To The Wonder is Terrence Malick’s weakest film. It is also his most poignant. Throughout its 112-minute running time, Malick not once allows his scenes to breathe, nor does he allow his characters any prospect of enlivening – and that is exactly the point. The characters stride and ponder, and they brawl and wrestle with their thoughts and desires, yet not once do they feel loved by their creator.
It is not long until the vacuum felt by the characters begins to haunt the audience as well. The quiet American, Neil (Ben Affleck), constantly searches for familiarity, for affection, and yet whoever comes his way, whether it is Marina (Olga Kurylenko), his romantic yet disoriented Parisian lover, or Jane (Rachel McAdams), the plain country girl he has known since childhood, he merely finds himself dwelling back into his reticence, unable to feel what he has sought in the arms of his partners.
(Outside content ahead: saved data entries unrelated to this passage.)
/-- CALENDAR_READ, by its selector. -/
def readCalendar (tag : Nat) (body : List Byte) : Option Instr :=
  match whole [1, 1] body, whole [1, 1, 2] body, whole [1] body with
  | some [0, code], _, _ => some (.calendarReadShift tag code)
  | some [1, crew], _, _ => some (.calendarReadCrew tag crew)
  | _, some [2, crew, day], _ => some (.calendarReadDay tag crew day)
  | _, _, some [3] => some (.calendarReadTally tag)
  | _, _, some [4] => some (.calendarReadRates tag)
  | _, _, _ => none

/-- WORKER_PUT. -/
def readWorker (tag : Nat) (body : List Byte) : Option Instr :=
  match fields [3, 1] body with
  | some ([badge, status], left) =>
    match optional 2 left with
    | some (validUntil, left) =>
      match optional 1 left with
      | some (crew, left) =>
        match whole [1, 2, 1, 1] left with
        | some [grade, mask, anytime, unsched] =>
          some (.workerPut tag ⟨badge, status, validUntil, crew, grade, BitVec.ofNat 16 mask, anytime != 0, unsched != 0⟩)
        | _ => none
      | none => none
    | none => none
  | _ => none

/-- LOOP_CONFIG. -/
def readLoop (tag : Nat) (body : List Byte) : Option Instr :=
  match fields [1, 1, 1, 1, 1, 2, 1, 1, 1, 1] body with
  | some ([loop, rate, coding, check, npre, nsync, window, nmiss, dlos, clos], left) =>
    match counted [1, 1, 1] left with
    | some (positions, []) =>
      some (.loopConfig tag loop ⟨rate, coding, check, npre, nsync, window, nmiss, dlos, clos, positions.map bindingOf⟩)
    | _ => none
  | _ => none

/-- GATE_CONFIG, with the levels of the gate's inputs at its taking (log 5). -/
def readGate (in0 in1 : Bool) (tag : Nat) (body : List Byte) : Option Instr :=
  match fields [1, 1, 1, 2, 1, 1] body with
  | some ([gate, kind, release, heldOpen, passback, policy], left) =>
    match optional 1 left with
    | some (partner, []) => some (.gateConfig tag gate ⟨kind, release, heldOpen, passback, policy, partner⟩ in0 in1)
    | _ => none
  | _ => none

/-- GATE_COMMAND, by its order. -/
def readCommand (tag : Nat) (body : List Byte) : Option Instr :=
  match whole [1, 1] body, whole [1, 1, 1] body with
  | some [gate, 0], _ => some (.gateCommandNormal tag gate)
  | some [gate, 1], _ => some (.gateCommandFree tag gate)
  | some [gate, 2], _ => some (.gateCommandLockdown tag gate)
  | _, some [gate, 3, direction] => some (.gateCommandRelease tag gate direction)
  | _, _ => none

/-- CADENCE_DEFINE. -/
def readCadence (tag : Nat) (body : List Byte) : Option Instr :=
  match fields [1] body with
  | some ([cadence], left) =>
    match counted [1, 1] left with
    | some (steps, left) =>
      match whole [1] left with
      | some [repeats] => some (.cadenceDefine tag cadence (steps.map stepOf) repeats)
      | _ => none
    | none => none
  | _ => none

/-- BELL_ENTRY, by its action. -/
def readBellEntry (tag : Nat) (body : List Byte) : Option Instr :=
  match whole [1, 1] body, whole [1, 1, 2, 1, 1, 1] body with
  | some [slot, 1], _ => some (.bellEntryRemove tag slot)
  | _, some [slot, 0, minute, days, zones, cadence] => some (.bellEntryPut tag slot minute days zones cadence)
  | _, _ => none

/-- A request whose body is numbers alone. -/
def readPlain (widths : List Nat) (f : List Nat → Option Instr) (body : List Byte) : Option Instr := (whole widths body).bind f

end Layout

open Layout

/-- The body of a request, with its kind and tag (R173); no event and no unreadable frame has one. -/
def encodeRequest : Instr → Option Request
  | .clockSet tag day second => some ⟨0x01, tag, num 2 day ++ num 3 second⟩
  | .clockConfig tag enable window trim => some ⟨0x02, tag, flag enable ++ num 1 window ++ signed trim⟩
  | .clockRead tag clear => some ⟨0x03, tag, flag clear⟩
  | .shiftDefine tag code d => some ⟨0x10, tag, num 1 code ++ shiftFields d⟩
  | .shiftDelete tag code => some ⟨0x11, tag, num 1 code⟩
  | .crewDefine tag crew n anchor pattern =>
    some ⟨0x12, tag, num 1 crew ++ num 1 n ++ num 2 anchor ++ list (num 1) pattern⟩
  | .tallyConfig tag p => some ⟨0x13, tag, tallyParams p⟩
  | .rateSet tag rates => some ⟨0x14, tag, list (fun r => num 1 r.grade ++ num 2 r.rate) rates⟩
  | .calendarReadShift tag code => some ⟨0x15, tag, num 1 0 ++ num 1 code⟩
  | .calendarReadCrew tag crew => some ⟨0x15, tag, num 1 1 ++ num 1 crew⟩
  | .calendarReadDay tag crew day => some ⟨0x15, tag, num 1 2 ++ num 1 crew ++ num 2 day⟩
  | .calendarReadTally tag => some ⟨0x15, tag, num 1 3⟩
  | .calendarReadRates tag => some ⟨0x15, tag, num 1 4⟩
  | .workerPut tag w => some ⟨0x20, tag, workerFields w⟩
  | .workerGet tag badge => some ⟨0x21, tag, num 3 badge⟩
  | .workerRemove tag badge => some ⟨0x22, tag, num 3 badge⟩
  | .workerPresence tag badge presence => some ⟨0x23, tag, num 3 badge ++ num 1 presence⟩
  | .collectChanged tag cursor k => some ⟨0x24, tag, num 3 cursor ++ num 1 k⟩
  | .loopConfig tag loop f => some ⟨0x30, tag, num 1 loop ++ loopFields f⟩
  | .loopStart tag loop => some ⟨0x31, tag, num 1 loop⟩
  | .loopStop tag loop => some ⟨0x32, tag, num 1 loop⟩
  | .loopTest tag loop k => some ⟨0x33, tag, num 1 loop ++ num 1 k⟩
  | .loopStatus tag loop clear => some ⟨0x34, tag, num 1 loop ++ flag clear⟩
  | .gateConfig tag gate f _ _ => some ⟨0x40, tag, num 1 gate ++ gateFields f⟩
  | .gateCommandNormal tag gate => some ⟨0x41, tag, num 1 gate ++ num 1 0⟩
  | .gateCommandFree tag gate => some ⟨0x41, tag, num 1 gate ++ num 1 1⟩
  | .gateCommandLockdown tag gate => some ⟨0x41, tag, num 1 gate ++ num 1 2⟩
  | .gateCommandRelease tag gate direction => some ⟨0x41, tag, num 1 gate ++ num 1 3 ++ num 1 direction⟩
  | .gateRead tag gate => some ⟨0x42, tag, num 1 gate⟩
  | .musterRead tag cursor k => some ⟨0x43, tag, num 3 cursor ++ num 1 k⟩
  | .journalRead tag k => some ⟨0x48, tag, num 1 k⟩
  | .journalRelease tag n expected => some ⟨0x49, tag, num 2 n ++ num 2 expected⟩
  | .periodClose tag number => some ⟨0x50, tag, num 2 number⟩
  | .closeRead tag k rewind => some ⟨0x51, tag, num 1 k ++ flag rewind⟩
  | .closeRelease tag => some ⟨0x52, tag, []⟩
  | .periodRead tag => some ⟨0x53, tag, []⟩
  | .cadenceDefine tag cadence steps repeats =>
    some ⟨0x58, tag, num 1 cadence ++ list (fun s => num 1 s.level ++ num 1 s.tenths) steps ++ num 1 repeats⟩
  | .bellEntryPut tag slot minute days zones cadence =>
    some ⟨0x59, tag, num 1 slot ++ num 1 0 ++ num 2 minute ++ num 1 days ++ num 1 zones ++ num 1 cadence⟩
  | .bellEntryRemove tag slot => some ⟨0x59, tag, num 1 slot ++ num 1 1⟩
  | .zoneConfig tag mask => some ⟨0x5A, tag, num 1 mask⟩
  | .bellManual tag mask cadence => some ⟨0x5B, tag, num 1 mask ++ num 1 cadence⟩
  | .bellSilence tag mask => some ⟨0x5C, tag, num 1 mask⟩
  | .bellRead tag => some ⟨0x5D, tag, []⟩
  | .restart tag => some ⟨0x68, tag, []⟩
  | .factoryClear tag => some ⟨0x69, tag, []⟩
  | .status tag => some ⟨0x70, tag, []⟩
  | .reportFetch tag k => some ⟨0x71, tag, num 1 k⟩
  | .unknownKind _ _ _ => none
  | .requestOverrun _ _ _ => none
  | .stationFrameDiscarded _ => none
  | .byteGapTimeout => none
  | .replySent _ => none
  | .secondEvent => none
  | .impulseEvent _ => none
  | .readyEvent => none
  | .cadenceStepEnded _ => none
  | .pollSent _ => none
  | .wakeSent _ => none
  | .verdictSent _ => none
  | .responseWindowExpired _ => none
  | .loopAnswerReceived _ _ => none
  | .loopFrameAborted _ _ => none
  | .huntBoundExpired _ _ => none
  | .abortQuietEnded _ => none
  | .testFrameSettled _ _ => none
  | .punchTaken => none
  | .passagePulse _ _ => none
  | .turnstileReleaseExpired _ => none
  | .hingedReleaseExpired _ => none
  | .heldOpenExpired _ => none
  | .contactOpens _ => none
  | .contactCloses _ => none
  | .fireTaken => none
  | .fireCleared => none
  | .mainLoss _ => none
  | .backupLow => none
  | .mainRestored _ => none
  | .resetnLow => none
  | .resetnReleased _ => none
  | .firstPower => none
  | .tenthTick => none

/-- The request that a complete frame spells, with the levels of the gate's inputs for a GATE_CONFIG (R168, R173; log 5); none where
the kind names no request or the body has another length. -/
def decodeRequest (in0 in1 : Bool) (r : Request) : Option Instr :=
  match r.kind with
  | 0x01 => readPlain [2, 3] (fun v => match v with
    | [day, second] => some (.clockSet r.tag day second)
    | _ => none) r.body
  | 0x02 => readPlain [1, 1, 1] (fun v => match v with
    | [enable, window, trim] => some (.clockConfig r.tag (enable != 0) window (BitVec.ofNat 8 trim).toInt)
    | _ => none) r.body
  | 0x03 => readPlain [1] (fun v => match v with
    | [clear] => some (.clockRead r.tag (clear != 0))
    | _ => none) r.body
  | 0x10 => readShift r.tag r.body
  | 0x11 => readPlain [1] (fun v => match v with
    | [code] => some (.shiftDelete r.tag code)
    | _ => none) r.body
  | 0x12 => readCrew r.tag r.body
  | 0x13 => readPlain [2, 2, 1, 1, 1, 2, 2] (fun v => match v with
    | [ns, ne, fot, fn, uu, cu, lu] => some (.tallyConfig r.tag ⟨ns, ne, fot, fn, uu, cu, lu⟩)
    | _ => none) r.body
  | 0x14 => readRates r.tag r.body
  | 0x15 => readCalendar r.tag r.body
  | 0x20 => readWorker r.tag r.body
  | 0x21 => readPlain [3] (fun v => match v with
    | [badge] => some (.workerGet r.tag badge)
    | _ => none) r.body
  | 0x22 => readPlain [3] (fun v => match v with
    | [badge] => some (.workerRemove r.tag badge)
    | _ => none) r.body
  | 0x23 => readPlain [3, 1] (fun v => match v with
    | [badge, presence] => some (.workerPresence r.tag badge presence)
    | _ => none) r.body
  | 0x24 => readPlain [3, 1] (fun v => match v with
    | [cursor, k] => some (.collectChanged r.tag cursor k)
    | _ => none) r.body
  | 0x30 => readLoop r.tag r.body
  | 0x31 => readPlain [1] (fun v => match v with
    | [loop] => some (.loopStart r.tag loop)
    | _ => none) r.body
  | 0x32 => readPlain [1] (fun v => match v with
    | [loop] => some (.loopStop r.tag loop)
    | _ => none) r.body
  | 0x33 => readPlain [1, 1] (fun v => match v with
    | [loop, k] => some (.loopTest r.tag loop k)
    | _ => none) r.body
  | 0x34 => readPlain [1, 1] (fun v => match v with
    | [loop, clear] => some (.loopStatus r.tag loop (clear != 0))
    | _ => none) r.body
  | 0x40 => readGate in0 in1 r.tag r.body
  | 0x41 => readCommand r.tag r.body
  | 0x42 => readPlain [1] (fun v => match v with
    | [gate] => some (.gateRead r.tag gate)
    | _ => none) r.body
  | 0x43 => readPlain [3, 1] (fun v => match v with
    | [cursor, k] => some (.musterRead r.tag cursor k)
    | _ => none) r.body
  | 0x48 => readPlain [1] (fun v => match v with
    | [k] => some (.journalRead r.tag k)
    | _ => none) r.body
  | 0x49 => readPlain [2, 2] (fun v => match v with
    | [n, expected] => some (.journalRelease r.tag n expected)
    | _ => none) r.body
  | 0x50 => readPlain [2] (fun v => match v with
    | [number] => some (.periodClose r.tag number)
    | _ => none) r.body
  | 0x51 => readPlain [1, 1] (fun v => match v with
    | [k, rewind] => some (.closeRead r.tag k (rewind != 0))
    | _ => none) r.body
  | 0x52 => readPlain [] (fun _ => some (.closeRelease r.tag)) r.body
  | 0x53 => readPlain [] (fun _ => some (.periodRead r.tag)) r.body
  | 0x58 => readCadence r.tag r.body
  | 0x59 => readBellEntry r.tag r.body
  | 0x5A => readPlain [1] (fun v => match v with
    | [mask] => some (.zoneConfig r.tag mask)
    | _ => none) r.body
  | 0x5B => readPlain [1, 1] (fun v => match v with
    | [mask, cadence] => some (.bellManual r.tag mask cadence)
    | _ => none) r.body
  | 0x5C => readPlain [1] (fun v => match v with
    | [mask] => some (.bellSilence r.tag mask)
    | _ => none) r.body
  | 0x5D => readPlain [] (fun _ => some (.bellRead r.tag)) r.body
  | 0x68 => readPlain [] (fun _ => some (.restart r.tag)) r.body
  | 0x69 => readPlain [] (fun _ => some (.factoryClear r.tag)) r.body
  | 0x70 => readPlain [] (fun _ => some (.status r.tag)) r.body
  | 0x71 => readPlain [1] (fun v => match v with
    | [k] => some (.reportFetch r.tag k)
    | _ => none) r.body
  | _ => none

/-- The frame of a request on the station line (R167). -/
def requestFrame (r : Request) : Option (List Byte) := stationFrame r.kind r.tag r.body

end Sys2Proof.Machine
end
Marina also fluctuates between love and lovelessness, unsure of what it is that could truly make her happy, and Father Quintana (Javier Bardem), the local priest, is constantly grappling with his faith, as he insentiently moves from house to house and street to street, helping those in need. He asks his God for a mere sign, just to prove to himself that He exists, that he isn’t just pretending, that his life has not been for nothing. Yet he receives no answer, but he carries on with his pastoral duties regardless.
It is a beautiful world Malick has created, but it is also an empty world, a world without love or faith. Blue skies and wondrous oceans do not make up for how small these people feel as they saunter lifelessly through fields and empty streets and as they bemusedly clutch at whatever they can keep hold of – whether that be God or man or woman.
Father Quintana gives sermons to a half-empty church every Sunday, not because of his unalloyed devotion, but because he is alone, and he knows full well that without his faith, he is nothing. Neil and Marina clash violently and make-up just as violently. Their relationship is in disrepair. Yet they just cannot disengage, and even when they do, it is not very long until the other returns, doting, repentant, and deprived. They cannot let go of this very thing that defines them (“What is this love that loves us?” Marina asks at one point), because they know, just as Father Quintana knows, that they are nothing without it. When Neil leaves Jane for a returning Marina, McAdams’ character downright disappears, as if she had never existed to begin with. She becomes a ghost, one that neither haunts nor roams, but just wanes and fades away. This could be the fate of any of these three characters, Malick seems to be telling us: They will wind and fade without this love, without this wonder.
Every character in To The Wonder is in search of something that could define them, something that could give meaning to their existences. Yet Malick doesn’t allow them this tranquility. They are condemned to a life of wonder. They are forced to fight themselves and each other. They are to leave and they are to return. They are to come close to denouncing their idols and ideals, and they are to atone every single time. Because without their faith, their lives become menial, and they quite literally begin to sink in a world that is too complicated for them to understand. Never has Terrence Malick made a more pessimistic film, and never has he made one as affecting.